[TASK TO CARRY OUT] Starting at the line that contains "s.xlt with ctxs" in the listing below, write out every line word for word until you have written the line that contains "op := 0, tile".

*** Opening of DATASET ENTRIES ***

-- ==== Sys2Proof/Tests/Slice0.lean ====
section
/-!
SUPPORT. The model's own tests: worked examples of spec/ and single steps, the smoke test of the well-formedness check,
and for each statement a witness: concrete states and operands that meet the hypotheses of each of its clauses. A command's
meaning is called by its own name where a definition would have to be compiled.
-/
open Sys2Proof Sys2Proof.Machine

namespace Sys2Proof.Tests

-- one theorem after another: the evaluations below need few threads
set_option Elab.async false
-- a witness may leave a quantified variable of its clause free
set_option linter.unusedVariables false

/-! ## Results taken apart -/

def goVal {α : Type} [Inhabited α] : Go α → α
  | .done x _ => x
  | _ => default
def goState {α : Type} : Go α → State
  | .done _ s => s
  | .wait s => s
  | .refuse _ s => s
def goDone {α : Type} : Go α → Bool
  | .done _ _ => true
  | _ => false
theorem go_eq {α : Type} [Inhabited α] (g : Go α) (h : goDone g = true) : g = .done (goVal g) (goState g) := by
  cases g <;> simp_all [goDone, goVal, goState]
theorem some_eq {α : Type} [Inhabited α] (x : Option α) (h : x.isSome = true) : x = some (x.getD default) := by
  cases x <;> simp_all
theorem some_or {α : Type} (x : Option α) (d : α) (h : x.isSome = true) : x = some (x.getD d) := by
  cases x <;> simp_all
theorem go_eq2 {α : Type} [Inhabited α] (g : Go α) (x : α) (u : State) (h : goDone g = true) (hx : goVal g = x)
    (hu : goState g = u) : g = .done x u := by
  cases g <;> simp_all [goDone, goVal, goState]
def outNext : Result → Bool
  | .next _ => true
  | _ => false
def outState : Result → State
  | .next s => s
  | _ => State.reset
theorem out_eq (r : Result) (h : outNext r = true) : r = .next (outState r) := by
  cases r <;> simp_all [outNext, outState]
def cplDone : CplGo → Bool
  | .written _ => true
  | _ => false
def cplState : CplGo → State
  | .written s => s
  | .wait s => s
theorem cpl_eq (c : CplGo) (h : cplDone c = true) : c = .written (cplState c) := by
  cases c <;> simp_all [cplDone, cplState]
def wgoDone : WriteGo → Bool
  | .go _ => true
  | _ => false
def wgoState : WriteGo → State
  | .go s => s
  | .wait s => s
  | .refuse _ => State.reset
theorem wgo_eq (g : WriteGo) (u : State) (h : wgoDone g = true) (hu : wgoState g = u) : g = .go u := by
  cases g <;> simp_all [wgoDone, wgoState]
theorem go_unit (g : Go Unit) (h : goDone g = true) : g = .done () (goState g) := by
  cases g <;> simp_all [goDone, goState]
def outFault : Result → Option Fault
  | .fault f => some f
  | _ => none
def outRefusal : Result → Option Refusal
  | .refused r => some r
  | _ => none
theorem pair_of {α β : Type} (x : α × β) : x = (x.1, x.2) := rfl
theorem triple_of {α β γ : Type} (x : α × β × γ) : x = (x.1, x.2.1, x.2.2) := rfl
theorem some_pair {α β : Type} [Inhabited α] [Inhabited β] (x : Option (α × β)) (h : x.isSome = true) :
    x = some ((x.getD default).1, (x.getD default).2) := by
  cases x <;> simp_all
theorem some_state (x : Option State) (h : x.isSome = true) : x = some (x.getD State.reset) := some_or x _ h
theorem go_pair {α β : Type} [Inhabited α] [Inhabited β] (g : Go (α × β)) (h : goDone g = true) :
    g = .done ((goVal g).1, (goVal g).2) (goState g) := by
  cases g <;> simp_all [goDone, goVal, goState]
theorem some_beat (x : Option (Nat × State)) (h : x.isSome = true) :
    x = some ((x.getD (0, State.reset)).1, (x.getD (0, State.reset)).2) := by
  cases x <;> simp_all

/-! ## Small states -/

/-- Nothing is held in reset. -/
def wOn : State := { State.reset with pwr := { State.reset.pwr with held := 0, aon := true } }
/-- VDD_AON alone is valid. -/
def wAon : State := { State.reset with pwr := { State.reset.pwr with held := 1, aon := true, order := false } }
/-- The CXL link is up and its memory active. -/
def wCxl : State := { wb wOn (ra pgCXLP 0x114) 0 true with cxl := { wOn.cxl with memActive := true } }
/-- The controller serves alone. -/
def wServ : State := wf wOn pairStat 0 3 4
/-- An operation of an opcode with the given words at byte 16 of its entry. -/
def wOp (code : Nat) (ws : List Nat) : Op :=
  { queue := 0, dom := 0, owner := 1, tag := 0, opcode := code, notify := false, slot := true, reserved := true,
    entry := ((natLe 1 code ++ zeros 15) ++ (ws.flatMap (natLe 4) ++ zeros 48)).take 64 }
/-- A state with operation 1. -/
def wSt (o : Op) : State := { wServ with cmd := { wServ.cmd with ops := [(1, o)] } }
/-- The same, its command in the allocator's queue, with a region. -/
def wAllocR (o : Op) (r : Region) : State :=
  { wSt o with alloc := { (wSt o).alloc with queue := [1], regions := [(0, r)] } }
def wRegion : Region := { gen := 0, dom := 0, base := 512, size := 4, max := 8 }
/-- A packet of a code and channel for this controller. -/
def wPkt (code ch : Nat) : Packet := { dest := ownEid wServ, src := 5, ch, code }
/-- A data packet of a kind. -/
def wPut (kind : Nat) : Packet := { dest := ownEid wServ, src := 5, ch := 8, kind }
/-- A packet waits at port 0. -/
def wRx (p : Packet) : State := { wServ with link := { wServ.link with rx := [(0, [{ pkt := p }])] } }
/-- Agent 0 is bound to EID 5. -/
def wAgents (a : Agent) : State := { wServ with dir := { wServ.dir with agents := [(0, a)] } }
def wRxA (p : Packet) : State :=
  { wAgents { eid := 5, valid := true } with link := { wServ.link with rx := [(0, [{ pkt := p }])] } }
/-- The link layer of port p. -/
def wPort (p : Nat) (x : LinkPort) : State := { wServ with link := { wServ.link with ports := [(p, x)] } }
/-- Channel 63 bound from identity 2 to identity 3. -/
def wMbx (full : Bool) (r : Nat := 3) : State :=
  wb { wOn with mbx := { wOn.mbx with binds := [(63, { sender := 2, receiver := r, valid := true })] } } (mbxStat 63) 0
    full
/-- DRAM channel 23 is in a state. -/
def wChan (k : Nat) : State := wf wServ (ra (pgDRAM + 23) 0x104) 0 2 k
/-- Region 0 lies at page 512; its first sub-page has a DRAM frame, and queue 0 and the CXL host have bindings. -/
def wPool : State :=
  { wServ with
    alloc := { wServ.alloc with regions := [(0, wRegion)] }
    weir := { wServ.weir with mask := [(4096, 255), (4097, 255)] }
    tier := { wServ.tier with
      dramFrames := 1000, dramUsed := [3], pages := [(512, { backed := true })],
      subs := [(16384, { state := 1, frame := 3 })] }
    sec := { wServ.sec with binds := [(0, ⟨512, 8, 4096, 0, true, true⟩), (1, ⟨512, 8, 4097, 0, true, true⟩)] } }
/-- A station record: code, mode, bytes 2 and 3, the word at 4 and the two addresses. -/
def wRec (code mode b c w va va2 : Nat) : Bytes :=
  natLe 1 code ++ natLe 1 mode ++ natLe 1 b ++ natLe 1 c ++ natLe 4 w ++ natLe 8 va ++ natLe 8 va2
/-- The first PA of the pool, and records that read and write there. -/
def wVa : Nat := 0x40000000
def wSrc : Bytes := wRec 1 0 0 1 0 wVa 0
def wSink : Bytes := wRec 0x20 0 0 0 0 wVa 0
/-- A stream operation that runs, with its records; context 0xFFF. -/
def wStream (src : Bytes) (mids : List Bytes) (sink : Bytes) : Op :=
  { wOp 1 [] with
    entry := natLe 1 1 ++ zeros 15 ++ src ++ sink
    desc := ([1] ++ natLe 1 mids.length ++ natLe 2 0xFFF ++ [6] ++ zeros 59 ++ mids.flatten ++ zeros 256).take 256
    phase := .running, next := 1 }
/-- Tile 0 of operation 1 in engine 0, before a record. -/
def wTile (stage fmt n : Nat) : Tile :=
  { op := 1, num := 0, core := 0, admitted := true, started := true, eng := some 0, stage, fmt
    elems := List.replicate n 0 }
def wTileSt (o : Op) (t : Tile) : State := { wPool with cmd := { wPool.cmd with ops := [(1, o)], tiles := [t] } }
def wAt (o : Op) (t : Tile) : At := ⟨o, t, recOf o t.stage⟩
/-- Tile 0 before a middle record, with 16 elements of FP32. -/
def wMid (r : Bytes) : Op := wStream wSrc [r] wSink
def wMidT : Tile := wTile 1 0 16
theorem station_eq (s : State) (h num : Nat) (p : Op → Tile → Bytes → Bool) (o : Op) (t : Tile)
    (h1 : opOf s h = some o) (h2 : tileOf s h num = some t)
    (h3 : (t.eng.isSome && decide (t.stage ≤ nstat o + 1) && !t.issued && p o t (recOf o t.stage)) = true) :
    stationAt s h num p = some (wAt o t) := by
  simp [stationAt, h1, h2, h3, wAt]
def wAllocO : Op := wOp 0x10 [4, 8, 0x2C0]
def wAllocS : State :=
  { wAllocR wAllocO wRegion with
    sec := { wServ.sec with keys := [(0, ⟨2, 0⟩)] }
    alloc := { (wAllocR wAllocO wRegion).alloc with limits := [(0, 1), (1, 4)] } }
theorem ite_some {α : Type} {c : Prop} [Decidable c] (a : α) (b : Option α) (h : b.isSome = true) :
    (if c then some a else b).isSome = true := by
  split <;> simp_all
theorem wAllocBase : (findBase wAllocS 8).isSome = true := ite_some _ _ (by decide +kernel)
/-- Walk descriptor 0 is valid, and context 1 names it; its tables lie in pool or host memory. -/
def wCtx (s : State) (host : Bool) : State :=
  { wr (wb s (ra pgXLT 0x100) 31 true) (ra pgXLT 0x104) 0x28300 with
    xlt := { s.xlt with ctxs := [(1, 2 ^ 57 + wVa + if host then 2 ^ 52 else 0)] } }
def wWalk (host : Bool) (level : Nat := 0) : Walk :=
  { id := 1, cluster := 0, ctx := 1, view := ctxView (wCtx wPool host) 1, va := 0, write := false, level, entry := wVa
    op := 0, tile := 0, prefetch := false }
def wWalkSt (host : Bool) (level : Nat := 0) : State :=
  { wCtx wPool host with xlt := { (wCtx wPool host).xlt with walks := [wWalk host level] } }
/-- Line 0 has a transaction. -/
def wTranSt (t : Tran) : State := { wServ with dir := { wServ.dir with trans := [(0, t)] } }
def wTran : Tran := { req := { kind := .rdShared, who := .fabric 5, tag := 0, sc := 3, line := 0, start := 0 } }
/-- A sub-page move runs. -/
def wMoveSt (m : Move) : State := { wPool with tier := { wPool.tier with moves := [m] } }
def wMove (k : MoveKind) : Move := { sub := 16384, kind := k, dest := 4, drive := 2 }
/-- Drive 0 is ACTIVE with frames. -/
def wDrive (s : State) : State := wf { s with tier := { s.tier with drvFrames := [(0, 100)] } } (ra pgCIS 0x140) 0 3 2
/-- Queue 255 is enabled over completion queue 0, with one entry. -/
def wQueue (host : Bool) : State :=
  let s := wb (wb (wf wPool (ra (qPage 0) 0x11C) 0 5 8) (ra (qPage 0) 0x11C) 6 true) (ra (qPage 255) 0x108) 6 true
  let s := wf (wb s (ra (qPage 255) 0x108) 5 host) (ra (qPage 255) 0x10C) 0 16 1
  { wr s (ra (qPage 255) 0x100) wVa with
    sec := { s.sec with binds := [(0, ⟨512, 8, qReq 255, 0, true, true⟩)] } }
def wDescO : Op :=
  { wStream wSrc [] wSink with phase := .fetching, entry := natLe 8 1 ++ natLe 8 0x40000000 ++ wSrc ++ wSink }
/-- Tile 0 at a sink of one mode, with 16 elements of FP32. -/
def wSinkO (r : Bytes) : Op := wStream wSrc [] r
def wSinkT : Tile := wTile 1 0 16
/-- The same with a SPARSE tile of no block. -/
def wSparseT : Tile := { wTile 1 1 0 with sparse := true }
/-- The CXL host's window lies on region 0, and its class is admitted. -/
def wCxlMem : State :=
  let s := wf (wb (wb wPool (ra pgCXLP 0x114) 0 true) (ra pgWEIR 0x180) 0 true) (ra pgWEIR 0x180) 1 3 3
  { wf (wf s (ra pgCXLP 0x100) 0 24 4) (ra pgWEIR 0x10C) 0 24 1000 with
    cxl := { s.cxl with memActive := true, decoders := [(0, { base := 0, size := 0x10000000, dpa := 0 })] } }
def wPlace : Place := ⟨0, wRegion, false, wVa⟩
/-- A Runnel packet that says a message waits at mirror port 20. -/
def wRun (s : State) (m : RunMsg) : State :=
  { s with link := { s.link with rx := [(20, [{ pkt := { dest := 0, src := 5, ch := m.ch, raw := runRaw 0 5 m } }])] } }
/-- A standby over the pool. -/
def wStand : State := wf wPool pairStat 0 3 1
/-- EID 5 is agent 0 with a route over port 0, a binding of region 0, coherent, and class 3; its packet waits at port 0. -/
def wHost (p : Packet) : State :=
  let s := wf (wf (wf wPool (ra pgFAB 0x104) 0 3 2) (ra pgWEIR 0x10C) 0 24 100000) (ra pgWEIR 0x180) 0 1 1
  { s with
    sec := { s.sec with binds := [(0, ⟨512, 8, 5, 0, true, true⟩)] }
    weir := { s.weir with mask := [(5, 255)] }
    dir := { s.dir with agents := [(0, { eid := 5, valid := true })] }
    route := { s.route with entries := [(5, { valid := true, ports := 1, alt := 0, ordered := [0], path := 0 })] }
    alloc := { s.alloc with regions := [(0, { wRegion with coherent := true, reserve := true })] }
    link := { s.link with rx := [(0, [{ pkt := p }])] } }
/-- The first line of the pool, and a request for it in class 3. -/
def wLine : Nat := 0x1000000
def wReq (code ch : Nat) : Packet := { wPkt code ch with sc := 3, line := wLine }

*** Close of DATASET ENTRIES ***

[EXERCISE SOLUTION]
    xlt := { s.xlt with ctxs := [(1, 2 ^ 57 + wVa + if host then 2 ^ 52 else 0)] } }
def wWalk (host : Bool) (level : Nat := 0) : Walk :=
  { id := 1, cluster := 0, ctx := 1, view := ctxView (wCtx wPool host) 1, va := 0, write := false, level, entry := wVa
    op := 0, tile := 0, prefetch := false }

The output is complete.